▶ **ASSIGNED TASK**: Looking at each line of the data below, tally those that contain the word "next" and give only the total.

▶ **DATA**:

-- ==== Sys2Proof/Certificates/Slice0/Obligations.lean ====
section
/-! DEFINITION. The statements: what the rules of the spec say of the machine, for the provers. First the words that they
share: what an instruction leaves alone, how a strand goes on, what a register is given. -/

namespace Sys2Proof.Claim

open Sys2Proof Sys2Proof.Machine

/-! ### What a sequencer instruction leaves alone -/

/-- Between two states nothing has changed but strands: memory with every image, the caches, the fabric, the engines, queues,
barriers, tasks, contexts, routes, links and the clock are as before; so is what `tlbs` and walks hold. -/
structure OnlyStrands (s t : State) : Prop where
  cycle  : t.cycle = s.cycle
  agenda : t.agenda = s.agenda
  inputs : t.inputs = s.inputs
  focus  : t.focus = s.focus
  mem    : t.mem = s.mem
  fab    : t.fab = s.fab
  engs   : t.engs = s.engs
  ports  : t.ports = s.ports
  tasks  : t.tasks = s.tasks
  ctxs   : t.ctxs = s.ctxs
  routes : t.routes = s.routes
  outer  : t.outer = s.outer
  tlbs   : t.seqs.tlbs = s.seqs.tlbs
  walks  : t.seqs.walks = s.seqs.walks
  queued : t.seqs.queued = s.seqs.queued
  answers : t.seqs.answers = s.seqs.answers

/-- The other strands are as before, but that one that yielded may have seen this one issue (R230); every L1 cache is as
before. -/
structure OthersKeep (s t : State) : Prop where
  strands : ∀ n, n ≠ s.focus.strand → { t.strand n with yieldTo := none } = { s.strand n with yieldTo := none }
  d1      : ∀ c, (t.core c).d1 = (s.core c).d1
  i1      : ∀ c, (t.core c).i1 = (s.core c).i1

/-- The control registers of a strand, its mode and its links to region and task are as before. -/
structure ControlKeeps (u v : Strand) : Prop where
  status   : v.status = u.status
  epc      : v.epc = u.epc
  ecause   : v.ecause = u.ecause
  eaddr    : v.eaddr = u.eaddr
  einfo    : v.einfo = u.einfo
  tvec     : v.tvec = u.tvec
  scratch  : v.scratch = u.scratch
  ctx      : v.ctx = u.ctx
  asid     : v.asid = u.asid
  prio     : v.prio = u.prio
  faultq   : v.faultq = u.faultq
  probecyc : v.probecyc = u.probecyc
  run      : v.run = u.run
  events   : v.events = u.events
  arms     : v.arms = u.arms
  late     : v.late = u.late
  region   : v.region = u.region
  task     : v.task = u.task

/-- The outstanding operations and handles of a strand are as before. -/
structure PendingKeeps (u v : Strand) : Prop where
  ops     : v.ops = u.ops
  acqArcs : v.acqArcs = u.acqArcs
  handles : v.handles = u.handles

/-- Registers other than d, and results on their way to them, are as before. -/
structure RegsKeep (d : GReg) (u v : Strand) : Prop where
  regs   : ∀ x, x ≠ d → v.reg x = u.reg x
  writes : ∀ w : GReg × DWord × Nat, w.1 ≠ d → (w ∈ v.writes ↔ w ∈ u.writes)

/-- The strand goes on to the next instruction, `len` bytes on (R185): not before GAP has passed, and, where no loop ends at
this instruction, at the next address with the loop stack as it was. -/
structure GoesOn (s t : State) (q : Issue) (len : Nat) : Prop where
  ready : t.cur.readyAt = s.cycle + 1 + q.gap.toNat
  next  : (∀ e, s.cur.loops.getLast? = some e → e.last ≠ s.cur.pc) →
            t.cur.pc = s.cur.pc + BitVec.ofNat 64 len ∧ t.cur.loops = s.cur.loops
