-- ==== Sys2Proof/Laws/State.lean ====
section
/-! SUPPORT. What each update of the state leaves alone: one lemma for each field, so that no proof unfolds an update. -/

namespace Sys2Proof.Machine

/-! ### `setStrand` -/

@[simp] theorem State.setStrand_cycle (s : State) (n : Nat) (t : Strand) : (s.setStrand n t).cycle = s.cycle := rfl
@[simp] theorem State.setStrand_serial (s : State) (n : Nat) (t : Strand) : (s.setStrand n t).serial = s.serial := rfl
@[simp] theorem State.setStrand_agenda (s : State) (n : Nat) (t : Strand) : (s.setStrand n t).agenda = s.agenda := rfl
@[simp] theorem State.setStrand_inputs (s : State) (n : Nat) (t : Strand) : (s.setStrand n t).inputs = s.inputs := rfl
@[simp] theorem State.setStrand_focus (s : State) (n : Nat) (t : Strand) : (s.setStrand n t).focus = s.focus := rfl
@[simp] theorem State.setStrand_mem (s : State) (n : Nat) (t : Strand) : (s.setStrand n t).mem = s.mem := rfl
@[simp] theorem State.setStrand_fab (s : State) (n : Nat) (t : Strand) : (s.setStrand n t).fab = s.fab := rfl
@[simp] theorem State.setStrand_engs (s : State) (n : Nat) (t : Strand) : (s.setStrand n t).engs = s.engs := rfl
@[simp] theorem State.setStrand_ports (s : State) (n : Nat) (t : Strand) : (s.setStrand n t).ports = s.ports := rfl
@[simp] theorem State.setStrand_tasks (s : State) (n : Nat) (t : Strand) : (s.setStrand n t).tasks = s.tasks := rfl
@[simp] theorem State.setStrand_ctxs (s : State) (n : Nat) (t : Strand) : (s.setStrand n t).ctxs = s.ctxs := rfl
@[simp] theorem State.setStrand_routes (s : State) (n : Nat) (t : Strand) : (s.setStrand n t).routes = s.routes := rfl
@[simp] theorem State.setStrand_outer (s : State) (n : Nat) (t : Strand) : (s.setStrand n t).outer = s.outer := rfl

/-! ### `setCur` -/

@[simp] theorem State.setCur_cycle (s : State) (t : Strand) : (s.setCur t).cycle = s.cycle := rfl
@[simp] theorem State.setCur_serial (s : State) (t : Strand) : (s.setCur t).serial = s.serial := rfl
@[simp] theorem State.setCur_agenda (s : State) (t : Strand) : (s.setCur t).agenda = s.agenda := rfl
@[simp] theorem State.setCur_inputs (s : State) (t : Strand) : (s.setCur t).inputs = s.inputs := rfl
@[simp] theorem State.setCur_focus (s : State) (t : Strand) : (s.setCur t).focus = s.focus := rfl
@[simp] theorem State.setCur_mem (s : State) (t : Strand) : (s.setCur t).mem = s.mem := rfl
@[simp] theorem State.setCur_fab (s : State) (t : Strand) : (s.setCur t).fab = s.fab := rfl
@[simp] theorem State.setCur_engs (s : State) (t : Strand) : (s.setCur t).engs = s.engs := rfl
@[simp] theorem State.setCur_ports (s : State) (t : Strand) : (s.setCur t).ports = s.ports := rfl
@[simp] theorem State.setCur_tasks (s : State) (t : Strand) : (s.setCur t).tasks = s.tasks := rfl
@[simp] theorem State.setCur_ctxs (s : State) (t : Strand) : (s.setCur t).ctxs = s.ctxs := rfl
@[simp] theorem State.setCur_routes (s : State) (t : Strand) : (s.setCur t).routes = s.routes := rfl
@[simp] theorem State.setCur_outer (s : State) (t : Strand) : (s.setCur t).outer = s.outer := rfl
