/-- With every operation performed, nothing is waited for. -/
theorem depsMet_all (s : State) (l : List Nat) (h : ∀ o ∈ s.cur.ops, s.opDone s.curDie o = true) : s.depsMet s.focus.strand l = true := by
  unfold State.depsMet
  rw [Bool.not_eq_true']
  rw [List.any_eq_false]
  intro o ho
  obtain ⟨h1, h2⟩ := (mem_unperformed s o).mp ho
  rw [h o h1] at h2; exact absurd h2 (by decide)

/-- The state in which an object instruction has been sent. -/
def objectSent (s : State) (x : Span) : State := s.setCur { s.cur with progress := some ⟨s.serial, s.clock s.curDie, 1, 0, [x]⟩ }

/-- An object instruction whose object is at home and which waits for nothing, in one step. -/
theorem objectStep_of (s : State) (q d a extra n also rel ready k pa) (h : AtHome s a extra n pa also rel)
    (hr : ∀ x, ready (objectSent s x) pa (s.clock s.curDie) = true) :
    ∃ x : Span, x.pa = pa ∧ x.n = n ∧ x.va = (s.cur.reg a).toNat ∧ x.page.ms = false ∧
      s.objectStep q d a extra n rel ready k = (match k (objectSent s x) x with
        | (s1, some r) => s1.recvObject q d a r
        | (s1, none) => .next s1) := by
  obtain ⟨e, he, hms, hown, -⟩ := h.maps
  have h1 : s.curParked = false := by
    unfold State.curParked; rw [List.any_eq_false]; intro w hw; simpa using h.fresh.2.2 w hw
  have ha : (s.cur.awaits a || extra.any s.cur.awaits) = false := by
    rw [h.regs a (by simp)]; simp; intro x hx; exact h.regs x (by simp [hx])
  refine ⟨⟨(s.cur.reg a).toNat, pa, n, pageAttr e⟩, rfl, rfl, rfl, hms, ?_⟩
  unfold State.objectStep
  simp only [h.fresh.1, h1, h.fresh.2.1, ha, Bool.false_eq_true, if_false]
  unfold State.blockOf State.spanOf
  rw [if_neg (by simpa using h.aligned), he]
  simp only [h.clean, Bool.and_false, Bool.false_eq_true, if_false]
  unfold State.beginObject State.objectDeps
  rw [depsMet_all s _ h.arcs]
  have h2 : (s.reachPa s.curDie pa != .waits) = true := by simp [h.reach]
  simp only [List.all_cons, List.all_nil, h2, Bool.and_self, if_true]
  unfold State.onObject
  have h3 : ∀ x, (objectSent s x).reachPa (objectSent s x).curDie pa = .open_ := fun x => h.reach
  have h4 : ∀ x, (objectSent s x).ownedIn (pageAttr e) pa n = none := fun x => hown
  have h5 := h3 ⟨(s.cur.reg a).toNat, pa, n, pageAttr e⟩
  have h6 := h4 ⟨(s.cur.reg a).toNat, pa, n, pageAttr e⟩
  have h7 := hr ⟨(s.cur.reg a).toNat, pa, n, pageAttr e⟩
  unfold objectSent at h5 h6 h7
  simp only [h5, List.findSome?_cons, h6, List.findSome?_nil, h7, if_true]
  rfl

/-! ### Reading a range of memory -/

/-- One byte of a range. -/
theorem readN_get (m : Memory) (a n i : Nat) (h : i < n) : (readN m a n)[i]? = some (memRead m (a + i)) := by
  induction n generalizing a i with
  | zero => omega
  | succ n ih =>
    cases i with
    | zero => simp [readN]
    | succ i => simp only [readN, List.getElem?_cons_succ]; rw [ih (a + 1) i (by omega)]; congr 2; omega

/-- A range depends on its bytes alone. -/
theorem readN_ext (m m' : Memory) (a n : Nat) (h : ∀ i, i < n → memRead m (a + i) = memRead m' (a + i)) : readN m a n = readN m' a n := by
  induction n generalizing a with
  | zero => rfl
  | succ n ih =>
    simp only [readN]
    rw [show memRead m a = memRead m' a from by simpa using h 0 (by omega)]
    rw [ih (a + 1) fun i hi => by have := h (i + 1) (by omega); rwa [show a + 1 + i = a + (i + 1) by omega]]

/-- A range inside the one just written. -/
theorem readN_writeN (m : Memory) (a : Nat) (bs : List Byte) (o n : Nat) (hw : Memory.wf m = true) (h : o + n ≤ bs.length) :
   readN (writeN m a bs) (a + o) n = (bs.drop o).take n := by
  apply List.ext_getElem?
  intro i
  by_cases hi : i < n
  · rw [readN_get _ _ _ _ hi]
    rw [List.getElem?_take_of_lt hi, List.getElem?_drop]
    have hl : o + i < (bs.map some).length := by simp; omega
    have := memRead_writeOpt_inside a (o + i) (bs.map some) hw hl
    unfold writeN
    rw [show a + o + i = a + (o + i) by omega, this]
    simp
  · rw [List.getElem?_eq_none (by rw [readN_length]; omega), List.getElem?_eq_none (by simp; omega)]

end Sys2Proof.Laws
end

▶ **RESPONSE TO THIS TASK**: 4